Questions on the use of text-embedding-ada-002 model

Hello everyone,

I am quite new to text embeddings and text comparison in general, but I want to use text-embedding-ada-002 to compare a job description with various resumes. The idea is to sort the resumes based on their similarity with the job description.

However, I have a little difficulty in understanding the results I am getting.

The process I am following is the below:

  1. Extract the text from the job description pdf
  2. Clean the text by removing non ascii characters, punctuation, new lines and converting to lowercase
    3)Tokenize the text with the below code
enc = tiktoken.encoding_for_model("text-embedding-ada-002")
tokenized_jd = enc.encode(jd)
  1. Get the embedding with the below code
    job_description_embedding = openai.Embedding.create(encoding_format="float", model="text-embedding-ada-002", input=[tokenized_jd])['data'][0]['embedding']
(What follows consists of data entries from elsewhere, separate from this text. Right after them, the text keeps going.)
-- ==== Sys2Proof/Laws/State.lean ====
section
/-! SUPPORT. What each update of the state leaves as it was, field by field. -/

namespace Sys2Proof.Machine

/-! setVd changes vds alone. -/

@[simp] theorem State.setVd_cur (s : State) (n : Nat) (v : Vd) : (s.setVd n v).cur = s.cur := rfl
@[simp] theorem State.setVd_inputs (s : State) (n : Nat) (v : Vd) : (s.setVd n v).inputs = s.inputs := rfl
@[simp] theorem State.setVd_free (s : State) (n : Nat) (v : Vd) : (s.setVd n v).free = s.free := rfl
@[simp] theorem State.setVd_l1Choice (s : State) (n : Nat) (v : Vd) : (s.setVd n v).l1Choice = s.l1Choice := rfl
@[simp] theorem State.setVd_clk (s : State) (n : Nat) (v : Vd) : (s.setVd n v).clk = s.clk := rfl
@[simp] theorem State.setVd_uid (s : State) (n : Nat) (v : Vd) : (s.setVd n v).uid = s.uid := rfl
@[simp] theorem State.setVd_sent (s : State) (n : Nat) (v : Vd) : (s.setVd n v).sent = s.sent := rfl
@[simp] theorem State.setVd_power (s : State) (n : Nat) (v : Vd) : (s.setVd n v).power = s.power := rfl
@[simp] theorem State.setVd_pf (s : State) (n : Nat) (v : Vd) : (s.setVd n v).pf = s.pf := rfl
@[simp] theorem State.setVd_queues (s : State) (n : Nat) (v : Vd) : (s.setVd n v).queues = s.queues := rfl
@[simp] theorem State.setVd_irt (s : State) (n : Nat) (v : Vd) : (s.setVd n v).irt = s.irt := rfl
@[simp] theorem State.setVd_ctl (s : State) (n : Nat) (v : Vd) : (s.setVd n v).ctl = s.ctl := rfl
@[simp] theorem State.setVd_pairs (s : State) (n : Nat) (v : Vd) : (s.setVd n v).pairs = s.pairs := rfl
@[simp] theorem State.setVd_grids (s : State) (n : Nat) (v : Vd) : (s.setVd n v).grids = s.grids := rfl
@[simp] theorem State.setVd_groups (s : State) (n : Nat) (v : Vd) : (s.setVd n v).groups = s.groups := rfl
@[simp] theorem State.setVd_cores (s : State) (n : Nat) (v : Vd) : (s.setVd n v).cores = s.cores := rfl
@[simp] theorem State.setVd_parts (s : State) (n : Nat) (v : Vd) : (s.setVd n v).parts = s.parts := rfl
@[simp] theorem State.setVd_tables (s : State) (n : Nat) (v : Vd) : (s.setVd n v).tables = s.tables := rfl
@[simp] theorem State.setVd_tlb (s : State) (n : Nat) (v : Vd) : (s.setVd n v).tlb = s.tlb := rfl
@[simp] theorem State.setVd_walks (s : State) (n : Nat) (v : Vd) : (s.setVd n v).walks = s.walks := rfl
@[simp] theorem State.setVd_tlbChoice (s : State) (n : Nat) (v : Vd) : (s.setVd n v).tlbChoice = s.tlbChoice := rfl
@[simp] theorem State.setVd_owners (s : State) (n : Nat) (v : Vd) : (s.setVd n v).owners = s.owners := rfl
@[simp] theorem State.setVd_tracked (s : State) (n : Nat) (v : Vd) : (s.setVd n v).tracked = s.tracked := rfl
@[simp] theorem State.setVd_errors (s : State) (n : Nat) (v : Vd) : (s.setVd n v).errors = s.errors := rfl
@[simp] theorem State.setVd_pairing (s : State) (n : Nat) (v : Vd) : (s.setVd n v).pairing = s.pairing := rfl
@[simp] theorem State.setVd_endpoints (s : State) (n : Nat) (v : Vd) : (s.setVd n v).endpoints = s.endpoints := rfl
@[simp] theorem State.setVd_stations (s : State) (n : Nat) (v : Vd) : (s.setVd n v).stations = s.stations := rfl
@[simp] theorem State.setVd_remote (s : State) (n : Nat) (v : Vd) : (s.setVd n v).remote = s.remote := rfl
@[simp] theorem State.setVd_heldRequests (s : State) (n : Nat) (v : Vd) : (s.setVd n v).heldRequests = s.heldRequests := rfl
@[simp] theorem State.setVd_engineData (s : State) (n : Nat) (v : Vd) : (s.setVd n v).engineData = s.engineData := rfl
@[simp] theorem State.setVd_ports (s : State) (n : Nat) (v : Vd) : (s.setVd n v).ports = s.ports := rfl
@[simp] theorem State.setVd_frames (s : State) (n : Nat) (v : Vd) : (s.setVd n v).frames = s.frames := rfl
@[simp] theorem State.setVd_keys (s : State) (n : Nat) (v : Vd) : (s.setVd n v).keys = s.keys := rfl
@[simp] theorem State.setVd_mem (s : State) (n : Nat) (v : Vd) : (s.setVd n v).mem = s.mem := rfl
@[simp] theorem State.setVd_poison (s : State) (n : Nat) (v : Vd) : (s.setVd n v).poison = s.poison := rfl

/-! setQueue changes queues alone. -/

@[simp] theorem State.setQueue_cur (s : State) (n : Nat) (v : Queue) : (s.setQueue n v).cur = s.cur := rfl
@[simp] theorem State.setQueue_inputs (s : State) (n : Nat) (v : Queue) : (s.setQueue n v).inputs = s.inputs := rfl
@[simp] theorem State.setQueue_free (s : State) (n : Nat) (v : Queue) : (s.setQueue n v).free = s.free := rfl
@[simp] theorem State.setQueue_l1Choice (s : State) (n : Nat) (v : Queue) : (s.setQueue n v).l1Choice = s.l1Choice := rfl
@[simp] theorem State.setQueue_clk (s : State) (n : Nat) (v : Queue) : (s.setQueue n v).clk = s.clk := rfl
@[simp] theorem State.setQueue_uid (s : State) (n : Nat) (v : Queue) : (s.setQueue n v).uid = s.uid := rfl
@[simp] theorem State.setQueue_sent (s : State) (n : Nat) (v : Queue) : (s.setQueue n v).sent = s.sent := rfl
@[simp] theorem State.setQueue_power (s : State) (n : Nat) (v : Queue) : (s.setQueue n v).power = s.power := rfl
@[simp] theorem State.setQueue_pf (s : State) (n : Nat) (v : Queue) : (s.setQueue n v).pf = s.pf := rfl
@[simp] theorem State.setQueue_vds (s : State) (n : Nat) (v : Queue) : (s.setQueue n v).vds = s.vds := rfl
@[simp] theorem State.setQueue_irt (s : State) (n : Nat) (v : Queue) : (s.setQueue n v).irt = s.irt := rfl
@[simp] theorem State.setQueue_ctl (s : State) (n : Nat) (v : Queue) : (s.setQueue n v).ctl = s.ctl := rfl
@[simp] theorem State.setQueue_pairs (s : State) (n : Nat) (v : Queue) : (s.setQueue n v).pairs = s.pairs := rfl
@[simp] theorem State.setQueue_grids (s : State) (n : Nat) (v : Queue) : (s.setQueue n v).grids = s.grids := rfl
@[simp] theorem State.setQueue_groups (s : State) (n : Nat) (v : Queue) : (s.setQueue n v).groups = s.groups := rfl
@[simp] theorem State.setQueue_cores (s : State) (n : Nat) (v : Queue) : (s.setQueue n v).cores = s.cores := rfl
@[simp] theorem State.setQueue_parts (s : State) (n : Nat) (v : Queue) : (s.setQueue n v).parts = s.parts := rfl
@[simp] theorem State.setQueue_tables (s : State) (n : Nat) (v : Queue) : (s.setQueue n v).tables = s.tables := rfl
@[simp] theorem State.setQueue_tlb (s : State) (n : Nat) (v : Queue) : (s.setQueue n v).tlb = s.tlb := rfl
@[simp] theorem State.setQueue_walks (s : State) (n : Nat) (v : Queue) : (s.setQueue n v).walks = s.walks := rfl
@[simp] theorem State.setQueue_tlbChoice (s : State) (n : Nat) (v : Queue) : (s.setQueue n v).tlbChoice = s.tlbChoice := rfl
@[simp] theorem State.setQueue_owners (s : State) (n : Nat) (v : Queue) : (s.setQueue n v).owners = s.owners := rfl
@[simp] theorem State.setQueue_tracked (s : State) (n : Nat) (v : Queue) : (s.setQueue n v).tracked = s.tracked := rfl
@[simp] theorem State.setQueue_errors (s : State) (n : Nat) (v : Queue) : (s.setQueue n v).errors = s.errors := rfl
@[simp] theorem State.setQueue_pairing (s : State) (n : Nat) (v : Queue) : (s.setQueue n v).pairing = s.pairing := rfl
@[simp] theorem State.setQueue_endpoints (s : State) (n : Nat) (v : Queue) : (s.setQueue n v).endpoints = s.endpoints := rfl
@[simp] theorem State.setQueue_stations (s : State) (n : Nat) (v : Queue) : (s.setQueue n v).stations = s.stations := rfl
@[simp] theorem State.setQueue_remote (s : State) (n : Nat) (v : Queue) : (s.setQueue n v).remote = s.remote := rfl
@[simp] theorem State.setQueue_heldRequests (s : State) (n : Nat) (v : Queue) : (s.setQueue n v).heldRequests = s.heldRequests := rfl
@[simp] theorem State.setQueue_engineData (s : State) (n : Nat) (v : Queue) : (s.setQueue n v).engineData = s.engineData := rfl
@[simp] theorem State.setQueue_ports (s : State) (n : Nat) (v : Queue) : (s.setQueue n v).ports = s.ports := rfl
@[simp] theorem State.setQueue_frames (s : State) (n : Nat) (v : Queue) : (s.setQueue n v).frames = s.frames := rfl
@[simp] theorem State.setQueue_keys (s : State) (n : Nat) (v : Queue) : (s.setQueue n v).keys = s.keys := rfl
@[simp] theorem State.setQueue_mem (s : State) (n : Nat) (v : Queue) : (s.setQueue n v).mem = s.mem := rfl
@[simp] theorem State.setQueue_poison (s : State) (n : Nat) (v : Queue) : (s.setQueue n v).poison = s.poison := rfl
  2. For each resume repeat the same process, get the embedding and then compare the job description embedding and the current resume embedding by using
    cosine_similarity(job_description_embedding, candidate_resume_embedding)

What is puzzling to me is that all the comparisons show very high similarity even if the resume has nothing to do with the job. For example, the lowest similarity score I have gotten is 0.72 for a resume that from a nutritionist even though the job description was for a senior java developer so I was expecting a lower similarity score.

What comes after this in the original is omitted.